33. Admittedly, the accused tried to extinguish the fire. Admittedly, he himself sustained burn injuries in the process. The accused, along with others, took Sangita to Nagar Parishad Hospital at Vasai. The evidence also shows that water was poured over Sangita and that the floor of the room, where the incident took place, had become wet. 34. The dying declarations in this case are lacking any circumstantial guarantee of their trustworthiness, even if it is held that such statements were, indeed, made by Sangita. 35. It may be recalled that in his statement under Section 313 of the Code, the accused claimed that Sangita poured kerosene on her person and set herself on fire. Considering the absence of any signs of any resistance, the extent of burn injuries sustained by Sangita i.e. 98%, the conduct of the accused and the various infirmities in the prosecution evidence, it cannot be said that the possibility of Sangita having committed suicide is ruled out. It is well settled that the accused need not prove his assertions. It is sufficient if upon consideration of the evidence as a whole and in totality, his assertions are rendered plausible. 36. In our opinion, the prosecution evidence was insufficient to establish the charge against the accused beyond reasonable doubt. The possibility of Sangita having committed suicide, as claimed by the accused, cannot be ruled out and certainly, this assertion of the accused is quite plausible. 37. The conviction of the accused, as recorded by the learned Additional Sessions Judge, Palghar, is not in accordance with law.

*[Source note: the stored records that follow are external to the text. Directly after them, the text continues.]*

-- ==== Sys2Proof/Laws/Ops.lean ====
section
/-! SUPPORT. The channels and BusController's push-then-pop: everything `engineStep` and `transact` can do. -/

namespace Sys2Proof.Machine

theorem cmdFull_iff (s : State) : cmdFull s = true ↔ s.par.fifoDepth ≤ s.cmd.length := by
  simp [cmdFull]

theorem resFull_iff (s : State) : resFull s = true ↔ s.par.fifoDepth ≤ s.res.length := by
  simp [resFull]

theorem engineFree_iff (s : State) : engineFree s = true ↔ s.eng.phase = .idle ∧ s.res.length < s.par.fifoDepth := by
  simp [engineFree, resFull]

theorem quiescent_iff (s : State) : quiescent s = true ↔ s.eng.phase = .idle ∧ s.cmd = [] ∧ s.res = [] := by
  simp [quiescent, and_assoc]

/-- Everything ENGINE's step on a whole element can do. -/
theorem engineStep_cases {s t : State} (h : engineStep s = some t) :
    ∃ e rest, s.cmd = e :: rest ∧ engineFree s = true ∧ t = performElem e { s with cmd := rest } := by
  unfold engineStep at h
  split at h
  · cases h
  · rename_i e rest hc
    split at h
    · exact ⟨e, rest, hc, ‹_›, by simpa using h.symm⟩
    · cases h

/-- ENGINE's step on a whole element moves one element from CMD to RES and changes the bus, at Level C also its registers;
nothing else (R86, R160). -/
theorem engineStep_frame {s t : State} (h : engineStep s = some t) :
    ∃ g b d o r e, s.cmd = e :: t.cmd ∧ EngineLeft s g ∧ t = setChannels g b d o t.cmd (s.res ++ [r]) s := by
  obtain ⟨e, rest, hc, -, rfl⟩ := engineStep_cases h
  obtain ⟨g, b, d, o, r, hg, hp⟩ := performElem_eq e { s with cmd := rest }
  exact ⟨g, b, d, o, r, e, by simp [hc], hg, by rw [hp]; rfl⟩

theorem popRes_cases {s : State} {x : State × Byte} (h : popRes s = some x) :
    ∃ r rest, s.res = r :: rest ∧ x = ({ s with res := rest }, r) := by
  unfold popRes at h
  split at h
  · cases h
  · rename_i r rest hr
    exact ⟨r, rest, hr, by simpa using h.symm⟩

/-- What `pushBlocking`, `popBlocking` and their chain can change: the channels, within their capacity, the bus, and at
Level C ENGINE's registers. -/
def ChannelMove (n : Int) (s t : State) : Prop :=
  ∃ g b d o c q, t = setChannels g b d o c q s ∧ EngineLeft s g ∧
    (c.length : Int) + q.length = s.cmd.length + s.res.length + n ∧
    (s.cmd.length ≤ s.par.fifoDepth → c.length ≤ s.par.fifoDepth) ∧
    (s.res.length ≤ s.par.fifoDepth → q.length ≤ s.par.fifoDepth)

theorem ChannelMove.trans {m n : Int} {s t u : State} (h : ChannelMove m s t) (h' : ChannelMove n t u) :
    ChannelMove (m + n) s u := by
  obtain ⟨g, b, d, o, c, q, rfl, hg, hl, hc, hq⟩ := h
  obtain ⟨g', b', d', o', c', q', rfl, hg', hl', hc', hq'⟩ := h'
  refine ⟨g', b', d', o', c', q', rfl, EngineLeft.trans (u := setChannels g b d o c q s) hg hg' rfl rfl, ?_, fun x => hc' (hc x), fun x => hq' (hq x)⟩
  rw [setChannels_cmd, setChannels_res] at hl'; omega

theorem engineStep_move {s t : State} (h : engineStep s = some t) : ChannelMove 0 s t := by
  obtain ⟨e, rest, hc, hf, rfl⟩ := engineStep_cases h
  obtain ⟨g, b, d, o, r, hg, hp⟩ := performElem_eq e { s with cmd := rest }
  have hfull := ((engineFree_iff s).mp hf).2
  refine ⟨g, b, d, o, rest, s.res ++ [r], by rw [hp]; rfl, hg, ?_, ?_, ?_⟩ <;> simp [hc] <;> omega

theorem pushCmd_move (e : Elem) (s : State) (h : s.cmd.length < s.par.fifoDepth) : ChannelMove 1 s (pushCmd e s) :=
  ⟨s.eng, s.bus, s.draws, s.ports.owIn, s.cmd ++ [e], s.res, rfl, .inl rfl, by simp; omega, by simp; omega, id⟩

theorem popRes_move {s t : State} {r : Byte} (h : popRes s = some (t, r)) : ChannelMove (-1) s t := by
  obtain ⟨r', rest, hr, hx⟩ := popRes_cases h
  cases hx
  exact ⟨s.eng, s.bus, s.draws, s.ports.owIn, s.cmd, rest, rfl, .inl rfl, by simp [hr]; omega, id, by simp [hr]; omega⟩

theorem pushBlocking_move {e : Elem} {s t : State} (h : pushBlocking e s = some t) : ChannelMove 1 s t := by
  unfold pushBlocking at h
  split at h
  · obtain ⟨v, hv, rfl⟩ := Option.map_eq_some_iff.mp h
    obtain ⟨g, b, d, o, r', e', hc, hg, ht⟩ := engineStep_frame hv
    obtain ⟨-, -, -, hf, -⟩ := engineStep_cases hv
    have hfull := ((engineFree_iff s).mp hf).2
    refine ⟨g, b, d, o, v.cmd ++ [e], s.res ++ [r'], by rw [ht]; rfl, hg, ?_, ?_, ?_⟩ <;> simp [hc] <;> omega
  · rename_i hf
    cases h
    exact pushCmd_move e s (by simpa [cmdFull] using hf)

theorem popBlocking_move {s t : State} {r : Byte} (h : popBlocking s = some (t, r)) : ChannelMove (-1) s t := by
  unfold popBlocking at h
  split at h
  · obtain ⟨v, hv, hp⟩ := Option.bind_eq_some_iff.mp h
    exact (engineStep_move hv).trans (popRes_move hp)
  · exact popRes_move h

/-- Everything a BusController operation can change: the channels and the bus; as many elements stay as were there
(R206). -/
theorem transact_move {e : Elem} {s t : State} {r : Byte} (h : transact e s = some (t, r)) : ChannelMove 0 s t := by
  obtain ⟨u, hu, hp⟩ := Option.bind_eq_some_iff.mp h
  exact (pushBlocking_move hu).trans (popBlocking_move hp)

/-- The two ends of a BusController operation: its element goes behind CMD, the head of RES is popped, and ENGINE has put
one result behind RES for each element it took from the head of CMD (R83, R84, R86, R206). -/
theorem transact_fifo {e : Elem} {s t : State} {r : Byte} (h : transact e s = some (t, r)) :
    ∃ m n, s.cmd ++ [e] = m ++ t.cmd ∧ s.res ++ n = r :: t.res ∧ m.length = n.length := by
  obtain ⟨u, hu, hp⟩ := Option.bind_eq_some_iff.mp h
  have hpush : ∃ m n, s.cmd ++ [e] = m ++ u.cmd ∧ u.res = s.res ++ n ∧ m.length = n.length := by
    unfold pushBlocking at hu
    split at hu
    · obtain ⟨v, hv, rfl⟩ := Option.map_eq_some_iff.mp hu
      obtain ⟨g, b, d, o, r', e', hc, -, ht⟩ := engineStep_frame hv
      exact ⟨[e'], [r'], by simp [hc], by rw [ht]; rfl, rfl⟩
    · cases hu
      exact ⟨[], [], rfl, by simp, rfl⟩
  have hpop : ∃ m n, u.cmd = m ++ t.cmd ∧ u.res ++ n = r :: t.res ∧ m.length = n.length := by
    unfold popBlocking at hp
    split at hp
    · obtain ⟨v, hv, hx⟩ := Option.bind_eq_some_iff.mp hp
      obtain ⟨g, b, d, o, r', e', hc, -, ht⟩ := engineStep_frame hv
      obtain ⟨r'', rest, hr, hx⟩ := popRes_cases hx
      cases hx
      exact ⟨[e'], [r'], hc, by rw [← hr, ht]; rfl, rfl⟩
    · obtain ⟨r'', rest, hr, hx⟩ := popRes_cases hp
      cases hx
      exact ⟨[], [], rfl, by simp [hr], rfl⟩
  obtain ⟨m, n, h1, h2, h3⟩ := hpush
  obtain ⟨m', n', h4, h5, h6⟩ := hpop
  exact ⟨m ++ m', n ++ n', by rw [h1, h4, List.append_assoc], by rw [← List.append_assoc, ← h2, h5], by simp [h3, h6]⟩

/-- Several operations in order change the channels, the bus and `DM.j`. -/
theorem sendBytes_move {bs : List Byte} {s t : State} (h : sendBytes bs s = some t) :
    ∃ u, ChannelMove 0 s u ∧ t = { u with dm := { u.dm with j := s.dm.j + BitVec.ofNat 4 bs.length } } := by
  induction bs generalizing s with
  | nil =>
    have hst : s = t := by simpa [sendBytes] using h
    subst hst
    exact ⟨s, ⟨s.eng, s.bus, s.draws, s.ports.owIn, s.cmd, s.res, rfl, .inl rfl, by omega, id, id⟩, by simp⟩
  | cons b bs ih =>
    rw [sendBytes] at h
    split at h
    · cases h
    · rename_i v r hv
      obtain ⟨w, hw, ht⟩ := ih h
      obtain ⟨g, b', d, o, c, q, rfl, hg, hl, hc, hq⟩ := transact_move hv
      obtain ⟨g2, b2, d2, o2, c2, q2, rfl, hg2, hl2, hc2, hq2⟩ := hw
      have hj : s.dm.j + BitVec.ofNat 4 (b :: bs).length = s.dm.j + 1 + BitVec.ofNat 4 bs.length := by
        rw [List.length_cons, Nat.add_comm bs.length 1, BitVec.ofNat_add, ← BitVec.add_assoc]; rfl
      refine ⟨setChannels g2 b2 d2 o2 c2 q2 s,
        ⟨g2, b2, d2, o2, c2, q2, rfl, EngineLeft.trans (u := setChannels g b' d o c q s) hg hg2 rfl rfl, ?_, fun x => hc2 (hc x), fun x => hq2 (hq x)⟩, ?_⟩
      · simp only [setChannels_cmd, setChannels_res] at hl2; omega
      · rw [ht, hj]; rfl

/-- When `transact` can be carried through (R85, R206). -/
theorem transact_isSome (e : Elem) (s : State) : (transact e s).isSome = bcReady s := by
  have hstep : ∀ u : State, (engineStep u).isSome = (!u.cmd.isEmpty && engineFree u) := by
    intro u
    unfold engineStep
    cases u.cmd <;> simp
    split <;> simp_all
  have hpop : ∀ u : State, (popBlocking u).isSome = (!u.res.isEmpty || (!u.cmd.isEmpty && engineFree u)) := by
    intro u
    unfold popBlocking
    cases hr : u.res with
    | cons r rest => simp [popRes, hr]
    | nil =>
      simp only [List.isEmpty_nil, if_true, Bool.not_true, Bool.false_or, ← hstep]
      cases hs : engineStep u with
      | none => rfl
      | some v =>
        obtain ⟨g, b, d, o, r', e', hc, -, ht⟩ := engineStep_frame hs
        have hq : v.res = u.res ++ [r'] := by rw [ht, setChannels_res]
        simp [popRes, hq, hr]
  have hne : ∀ l : List Elem, (l ++ [e]).isEmpty = false := by intro l; cases l <;> rfl
  unfold transact pushBlocking bcReady
  split
  · have := hstep s
    cases hs : engineStep s with
    | none =>
      rw [hs] at this
      simpa [Bool.and_comm] using this
    | some v =>
      obtain ⟨g, b, d, o, r', e', hc, -, ht⟩ := engineStep_frame hs
      have hq : v.res.isEmpty = false := by rw [ht]; cases s.res <;> rfl
      rw [hs] at this
      simpa [hpop, hq, Bool.and_comm] using this
  · have hf : engineFree (pushCmd e s) = engineFree s := rfl
    simp only [Option.bind_some, hpop, hf, pushCmd_res, pushCmd_cmd, hne, Bool.not_false, Bool.true_and]

/-- A BusController operation changes nothing, or the channels and the bus and what its result is used for. -/
theorem bcOp_next {e : Elem} {k : Byte → State → State} {s t : State} (h : bcOp e k s = .next t) :
    (bcReady s = false ∧ t = s) ∨ ∃ u r, transact e s = some (u, r) ∧ t = k r u := by
  unfold bcOp at h
  split at h
  · rename_i u r hu
    cases h
    exact .inr ⟨u, r, hu, rfl⟩
  · rename_i hu
    cases h
    exact .inl ⟨by rw [← transact_isSome e s, hu]; rfl, rfl⟩

/-- A BusController operation on a quiescent ENGINE: the result is that of its own element, and the channels are empty
again (R99, R206). -/
theorem transact_quiescent (e : Elem) (s : State) (hq : quiescent s = true) (hd : 0 < s.par.fifoDepth) :
    transact e s =
      some (if elemRst e then (afterReset (busReset s), zext8 (busReset s).2)
        else let x := slots (elemData e) s.framing.width 0 0#8 s; (afterXfer (elemData e) x, x.2)) := by
  obtain ⟨hp, hc, hr⟩ := (quiescent_iff s).mp hq
  have he : engineStep (pushCmd e s) = some (performElem e s) := by
    have h1 : { pushCmd e s with cmd := [] } = s := by
      obtain ⟨⟩ := s
      simp_all [pushCmd]
    have hf : engineFree (pushCmd e s) = true := (engineFree_iff _).mpr ⟨hp, by simpa [hr] using hd⟩
    have hcmd : (pushCmd e s).cmd = [e] := by simp [hc]
    rw [engineStep, hcmd]
    simp only [hf, if_true, h1]
  have hf : cmdFull s = false := by simp [cmdFull, hc, hd]
  have hres : ∀ u : State, u.res = [] → ∀ r : Byte, popRes (pushRes r u) = some (u, r) := by
    intro u hu r
    obtain ⟨⟩ := u
    simp_all [popRes, pushRes]
  simp only [transact, pushBlocking, hf, Bool.false_eq_true, if_false, Option.bind_some, popBlocking, pushCmd_res, hr,
    List.isEmpty_nil, if_true, he]
  unfold performElem
  split
  · obtain ⟨g, -, ha⟩ := afterReset_eq (busReset s)
    exact hres _ (by rw [ha]; simp [hr]) _
  · obtain ⟨g, -, ha⟩ := afterXfer_eq (elemData e) (slots (elemData e) s.framing.width 0 0#8 s)
    exact hres _ (by rw [ha]; simp [hr]) _

/-- The same of the operation as executed, with the use k of its result. -/
theorem bcOp_quiescent (e : Elem) (k : Byte → State → State) (s : State) (hq : quiescent s = true)
    (hd : 0 < s.par.fifoDepth) :
    bcOp e k s =
      if elemRst e then .next (k (zext8 (busReset s).2) (afterReset (busReset s)))
      else
        let x := slots (elemData e) s.framing.width 0 0#8 s
        .next (k x.2 (afterXfer (elemData e) x)) := by
  unfold bcOp
  rw [transact_quiescent e s hq hd]
  cases elemRst e <;> rfl

end Sys2Proof.Machine
end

In our opinion, upon considering the evidence as a whole and the totality of the circumstances gathered from the evidence, there arises a reasonable doubt about the guilt of the accused. In our opinion, this was a case where the accused should have been acquitted. 38. We, therefore, allow the Appeal and set aside the impugned order of conviction and sentence passed by the trial Court. The accused shall stand acquitted. He be set at liberty forthwith. 39. Fine, if paid, be refunded to the accused.